The women's elite field was not giant, but 5 of us created a pack out front quickly into the first 200m of the race. The first mile, which actually was 0.86 (due errors with the road closures) was a combination of downhill, uphill, hard right turn, hard left turn. I was feeling fresh and we were moving at (prescribed) 5:45 pace. Mile two was tough. We were all fresh enough to jam up the biggest hill just after crossing the river, but it wasn't without some pain. At mile two we dropped to a lead pack of four. Through mile 3.5 it was up and down, up and down, then it finally flattened out a bit. Allison Mendez opened up and the pack of 4 turned into a line of 4, I was holding up the rear. I wasn't feeling like I was running at my heart rate threshold (where I should be when running all out) but I couldn't really pick up my legs and go much faster. I have been experiencing some tightening in my tfls (hips) and IT bands recently, and I know the cold was not being good to me during this race. The goal was to just maintain. I will admit, watching the three girls ahead of me take off and disappear around a curve, I felt like settling. Can’t have that can we? I started to focus on my core and picking up my knees. Around mile 6 I finally felt like I was getting into my groove. Some master’s men pulled up beside me and I did my best to work with them, and came up beside Gina just before mile 8. Mile 4 through 9 were a slight grade uphill, not enough to visually notice at times, but man did my splits show it. I just tried to maintain until we reached the crest just after mile 9 and dropped down to the St. Paul capital building and across the finish line. I came in 3rd, with a time of 59:04. 

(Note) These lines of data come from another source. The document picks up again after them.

/-- The ROP codes of a QPWR that are within limits are those below 6 (R253, R269). -/
theorem ropInLimits_iff (v : BitVec 3) : v.toNat < 6 ↔ v ∉ [6#3, 7#3] := by
  revert v; decide

theorem decodeRecordBody_reads {r : BitVec 128} : WhenOk (IsRecord r) (decodeRecordBody r) := by
  unfold decodeRecordBody
  dsimp only
  split
  case h_1 ht => exact decodeCopy_reads ht
  case h_10 ht => exact decodeRaftx_reads ht
  all_goals simp only [whenOk_error, whenOk_recIf, ← ropInLimits_iff]
  all_goals
    intro hresv hwf hlim
    refine ⟨congrArg some (recWord_of_slices rfl ?_ ?_), ?_⟩
    iterate 2
      simp [field_eq_iff] at *
      omega
    simp_all [Instr.wf, RecHdr.bare]

/-- Settles O5, by the decoder's cases: every field of what is read, and every fixed one, is a slice of the word. -/
theorem decodedWordsAreEncodings : Obligations.DecodedWordsAreEncodings := by
  unfold Obligations.DecodedWordsAreEncodings
  refine ⟨fun w n => decodeWord_reads w n, decodeLane_reads, fun q r i h => ?_⟩
  unfold decodeRecord at h
  split at h
  · cases h
  · split at h
    · exact decodeRecordBody_reads i h
    · cases h

end Sys2Proof

/-! ## Dispatch, submission, jobs and services

What each of the firmware's and the host's steps does to the state, and what it leaves alone. A frame is stated through a projection
that blanks the fields which a step may change (`butNext`, `butData`, `butStatus`): two states that it maps to the same one differ in
those fields at most. -/

namespace Sys2Proof.Machine

/-! ### Lists and maps -/

theorem mem_insertBy {α : Type} (le : α → α → Bool) (x y : α) (l : List α) : y ∈ insertBy le x l ↔ y = x ∨ y ∈ l := by
  induction l with
  | nil => simp [insertBy]
  | cons z zs ih =>
    rw [insertBy]
    split
    · simp
    · simp only [List.mem_cons, ih]
      exact or_left_comm

/-- Putting a list in an order keeps its elements. -/
theorem mem_sortBy {α : Type} (le : α → α → Bool) (y : α) (l : List α) : y ∈ sortBy le l ↔ y ∈ l := by
  induction l with
  | nil => simp [sortBy]
  | cons x xs ih => rw [List.mem_cons, ← ih]; exact mem_insertBy le x y _

theorem mem_of_find {α : Type} {m : SMap α} {k : Nat} {v : α} (h : SMap.find m k = some v) : (k, v) ∈ m := by
  induction m with
  | nil => cases h
  | cons x m ih =>
    rw [SMap.find] at h
    split at h
    next hk => cases h; rw [← hk]; exact List.mem_cons_self
    · exact List.mem_cons_of_mem _ (ih h)

/-- A key that is not set keeps its value, under any reader's default. -/
theorem get_set_ne_of_default {α : Type} [DecidableEq α] (m : SMap α) (d d' v : α) {k j : Nat} (h : j ≠ k) :
    SMap.get (SMap.set m d k v) d' j = SMap.get m d' j := by
  unfold SMap.set
  split
  · exact SMap.get_erase_ne m d' h
  · rw [SMap.get_insert_ne _ _ _ h, SMap.get_erase_ne m d' h]

/-- What every step of a fold keeps, the fold keeps. -/
theorem foldl_keeps {α β : Type} {f : State → α → State} {p : State → β} (hf : ∀ s a, p (f s a) = p s) (s : State) (l : List α) :
    p (l.foldl f s) = p s := by
  induction l generalizing s with
  | nil => rfl
  | cons a l ih => rw [List.foldl_cons, ih, hf]

/-! ### What NEXT records change (R294, R295) -/

/-- A state without its NEXT records, launches, contexts and raw registers: what agrees here differs in those at most. -/
def State.butNext (s : State) : State := { s with next := [], nextLater := [], launches := [], ctxs := [], regs := [] }

theorem eq_of_butNext {s t : State} (h : t.butNext = s.butNext) :
    t = { s with next := t.next, nextLater := t.nextLater, launches := t.launches, ctxs := t.ctxs, regs := t.regs } :=
  calc t = { t.butNext with next := t.next, nextLater := t.nextLater, launches := t.launches, ctxs := t.ctxs, regs := t.regs } := rfl
    _ = _ := by rw [h]; rfl

theorem setCtx_butNext (s : State) (i : Nat) (c : Ctx) : (s.setCtx i c).butNext = s.butNext := rfl

theorem setRaw_butNext (s : State) (off : Nat) (v : Word) : (s.setRaw off v).butNext = s.butNext := rfl

theorem writeNext_butNext (s : State) (slot op : Nat) (r : NextRec) : (s.writeNext slot op r).butNext = s.butNext := by
  unfold State.writeNext
  rw [setRaw_butNext, setRaw_butNext, setRaw_butNext]

theorem noteBound_butNext (s : State) (n i : Nat) : (s.noteBound n i).butNext = s.butNext := by
  unfold State.noteBound
  split
  · split <;> rfl
  · rfl

theorem unbindNext_butNext (s : State) (slot : Nat) : (s.unbindNext slot).butNext = s.butNext := by
  unfold State.unbindNext
  split
  · split
    · split <;> rfl
    · rfl
  · rfl

theorem raisePreq_butNext (s : State) (slot : Nat) : (s.raisePreq slot).butNext = s.butNext := rfl

theorem lowerPreq_butNext (s : State) (slot : Nat) : (s.lowerPreq slot).butNext = s.butNext := by
  unfold State.lowerPreq
  extract_lets ys n begun other
  split
  · rfl
  · refine foldl_keeps (p := State.butNext) (fun s y => ?_) s ys
    extract_lets c
    split <;> rfl

theorem takeNextRec_butNext (s : State) (slot op : Nat) (r : NextRec) : (s.takeNextRec slot op r).butNext = s.butNext := by
  unfold State.takeNextRec
  extract_lets c s0 s1 s2
  have h1 : s1.butNext = s.butNext := unbindNext_butNext s slot
  have h2 : s2.butNext = s.butNext := by
    rw [← h1]
    unfold s2
    split
    · exact noteBound_butNext s1 _ _
    · rfl
  clear_value s2
  rw [← h2]
  split
  · rfl
  · split
    · rfl
    · exact lowerPreq_butNext s2 slot
  · split
    · rfl
    · exact lowerPreq_butNext s2 slot
  · rfl

theorem putNext_butNext (s : State) (slot op : Nat) (r : NextRec) : (s.putNext slot op r).butNext = s.butNext := by
  unfold State.putNext
  split
  · rfl
  · extract_lets s1 s2
    have h1 : s1.butNext = s.butNext := writeNext_butNext s slot op r
    have h2 : s2.butNext = s1.butNext := rfl
    clear_value s1 s2
    rw [← h1]
    split
    · rw [← h2]
      split
      · exact noteBound_butNext s2 _ _
      · rfl
    · exact takeNextRec_butNext s1 slot op r
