-- ==== Sys2Proof/Machine/Stages.lean ====
section
/-! DEFINITION. The five stages of one advance, each a function of the current state alone (45_pipeline_engine.md R160 to
R180), and the cycle that commits them together (R161, R182, R183). -/

namespace Sys2Proof.Machine

/-! ## WB (45_pipeline_engine.md R162) -/

/-- `rf'`: WB commits when its latch is valid, `wrtRf` is set and the index is not 0 (the last in `writeReg`; D1). -/
def wbRf (s : State) : RegFile :=
  if s.WB.nop = false ∧ s.WB.wrtRf = true then writeReg s.rf s.WB.rd s.WB.wdata else s.rf

/-- `retired'`: every valid WB latch counts (D17). -/
def wbRetired (s : State) : Nat := s.retired + if s.WB.nop then 0 else 1

/-! ## MEM (45_pipeline_engine.md R163) -/

/-- `dmem'`. -/
def memDmem (s : State) : Except Fault Memory :=
  if s.MEM.nop = false ∧ s.MEM.wrtMem = true then memWrite s.dmem s.MEM.aluResult s.MEM.storeData else .ok s.dmem

/-- `data`: the loaded word of a load, else the EX result. -/
def memData (s : State) : Except Fault Word :=
  if s.MEM.nop = false ∧ s.MEM.rdMem = true then memRead s.dmem s.MEM.aluResult else .ok s.MEM.aluResult

/-- The MEM stage: the data memory after it and the next WB latch, or the fault of its access. -/
def memStage (s : State) : Except Fault (Memory × WBLatch) :=
  if s.MEM.nop then .ok (s.dmem, .bubble)
  else
    match memDmem s with
    | .error f => .error f
    | .ok dmem =>
      match memData s with
      | .error f => .error f
      | .ok data => .ok (dmem, { nop := false, wdata := data, rd := s.MEM.rd, wrtRf := s.MEM.wrtRf })

/-! ## EX (45_pipeline_engine.md R164 to R168) -/

/-- What EX hands on: the next MEM latch, and the redirect to the IF and ID stages of the same cycle (R160). -/
structure ExOut where
  mem : MEMLatch
  redirect : Option Word
  deriving DecidableEq, Repr

/-- EX of a bubble (R164). -/
def ExOut.bubble : ExOut := { mem := .bubble, redirect := none }

/-- The EX stage as R164 to R168 write it, over the fields of the EX latch. -/
def exStage (s : State) : ExOut :=
  if s.EX.nop then .bubble
  else
    let a := operandA s s.EX.rs1
    let b0 := operandB0 s s.EX.rs2
    let b := operandB s.EX.isIType s.EX.imm b0
    { mem :=
        { nop := false
          aluResult := if s.EX.op = .JAL then pcPlus4 s.EX.pc else alu s.EX.op a b
          storeData := b0
          rd := s.EX.rd
          rdMem := s.EX.rdMem
          wrtMem := s.EX.wrtMem
          wrtRf := s.EX.wrtRf }
      redirect := if taken s.EX.op a b0 then some (s.EX.pc + s.EX.imm) else none }

/-! ## ID (45_pipeline_engine.md R170 to R173) -/

/-- `d`: the descriptor of the word in the ID latch (R170). -/
def idDesc (s : State) : Desc := descOf s.ID.instr

/-- The hazard-detection unit (R172; D3): the instruction in EX is a load of a register the one in ID reads. -/
def stall (s : State) : Bool :=
  !s.ID.nop && !s.EX.nop && s.EX.rdMem && s.EX.rd != 0 &&
    ((idDesc s).rs1 == s.EX.rd || (idDesc s).rs2 == s.EX.rd)

/-- A decoded instruction in the EX latch (R173). -/
def EXLatch.ofDesc (d : Desc) (pc rv1 rv2 : Word) : EXLatch :=
  { nop := false, pc, op := d.op, rs1 := d.rs1, rs2 := d.rs2, rd := d.rd, imm := d.imm, rv1, rv2, isIType := d.isIType,
    rdMem := d.rdMem, wrtMem := d.wrtMem, wrtRf := d.wrtRf }

/-- The ID stage: the next EX latch (R173), or the refusal of an unmatched OP-IMM word that would enter it (R170; D15). -/
def idStage (redirect : Option Word) (s : State) : Except Refusal EXLatch :=
  if redirect ≠ none ∨ s.ID.nop = true ∨ stall s = true then .ok .bubble
  else if (idDesc s).op = .OPIMM_ZERO ∧ s.params.opimmUnmatched = .refuse then
    .error (.unmatchedOpImm s.ID.pc s.ID.instr)
  else .ok (.ofDesc (idDesc s) s.ID.pc (rfread s (idDesc s).rs1) (rfread s (idDesc s).rs2))

/-! ## IF (45_pipeline_engine.md R174 to R180) -/

/-- The fetch: performed whenever the IF latch is valid, even when its word is then discarded (R174; D21). -/
def ifFetch (s : State) : Except Fault (Option Word) :=
  if s.IF.nop then .ok none
  else
    match imemRead s.params.imem s.IF.pc with
    | .error f => .error f
    | .ok w => .ok (some w)

/-- The next IF and ID latches: the first row of the table of R180 whose condition holds (R175 to R179). -/
def nextIfId (redirect : Option Word) (fetched : Option Word) (s : State) : IFLatch × IDLatch :=
  match redirect with
  | some target => ({ nop := false, pc := target }, .bubble)
  | none =>
    if stall s then (s.IF, s.ID)
    else if s.IF.nop then (s.IF, .bubble)
    else
      match fetched with
      | none => (s.IF, .bubble)
      | some w =>
        if isHalt w then ({ nop := true, pc := s.IF.pc }, { nop := true, pc := s.IF.pc, instr := w })
        else ({ nop := false, pc := pcPlus4 s.IF.pc }, { nop := false, pc := s.IF.pc, instr := w })

/-! ## The cycle -/

/-- All five latches are bubbles (45_pipeline_engine.md R161). -/
def allNop (s : State) : Bool := s.IF.nop && s.ID.nop && s.EX.nop && s.MEM.nop && s.WB.nop

/-- The state all stages commit together (45_pipeline_engine.md R161, R182). -/
def commit (s : State) (dmem : Memory) (wb : WBLatch) (ex : ExOut) (exLatch : EXLatch) (fetched : Option Word) : State :=
  { params := s.params
    IF := (nextIfId ex.redirect fetched s).1
    ID := (nextIfId ex.redirect fetched s).2
    EX := exLatch
    MEM := ex.mem
    WB := wb
    rf := wbRf s
    dmem
    cycle := s.cycle + 1
    retired := wbRetired s
    halted := allNop s }

/-- One cycle with the fetch and EX's output given: MEM's fault, then ID's refusal, then IF's fault, else the commit
(45_pipeline_engine.md R183; D23). No cycle starts from a halted state (R161; D30). -/
def cycleWith (fetch : Except Fault (Option Word)) (ex : ExOut) (s : State) : Outcome :=
  if s.halted then .refused .halted
  else
    match memStage s with
    | .error f => .fault f
    | .ok (dmem, wb) =>
      match idStage ex.redirect s with
      | .error r => .refused r
      | .ok exLatch =>
        match fetch with
        | .error f => .fault f
        | .ok fetched => .next (commit s dmem wb ex exLatch fetched)

/-- One cycle with EX's output given, the fetch being that of the IF stage. -/
def cycle (ex : ExOut) (s : State) : Outcome := cycleWith (ifFetch s) ex s

/-- `advance` (45_pipeline_engine.md R184): the whole advance over the latches as they stand. -/
def advance (s : State) : Outcome := cycle (exStage s) s

end Sys2Proof.Machine
end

The course was very challenging and absolutely beautiful. Twin Cities in Motion and all of their volunteers did such a fantastic job holding this race. I got to run my first race as a Team USA Minnesota Athlete in the amazing place I will soon get to call home. I couldn't have asked for a better course and experience. 

So what’s my take on my finish? I am not too thrilled about how my pace turned out. Considering some of the workouts I did leading up to this race, I know I am capable of a faster average mile pace. I also realized during that first mile that this was the first time I had ever RACED a road race. Prior to Sunday, I had only RUN a road race. I spent my past two marathons and my half marathon running completely alone. It was a completely new experience to be running with competition and to have to work strategically with and against one another. Lastly, it was my first race back since my February marathon and my calcaneus stress fracture. My coach told me that it was expected to feel weird and different to be back on the roads like that. 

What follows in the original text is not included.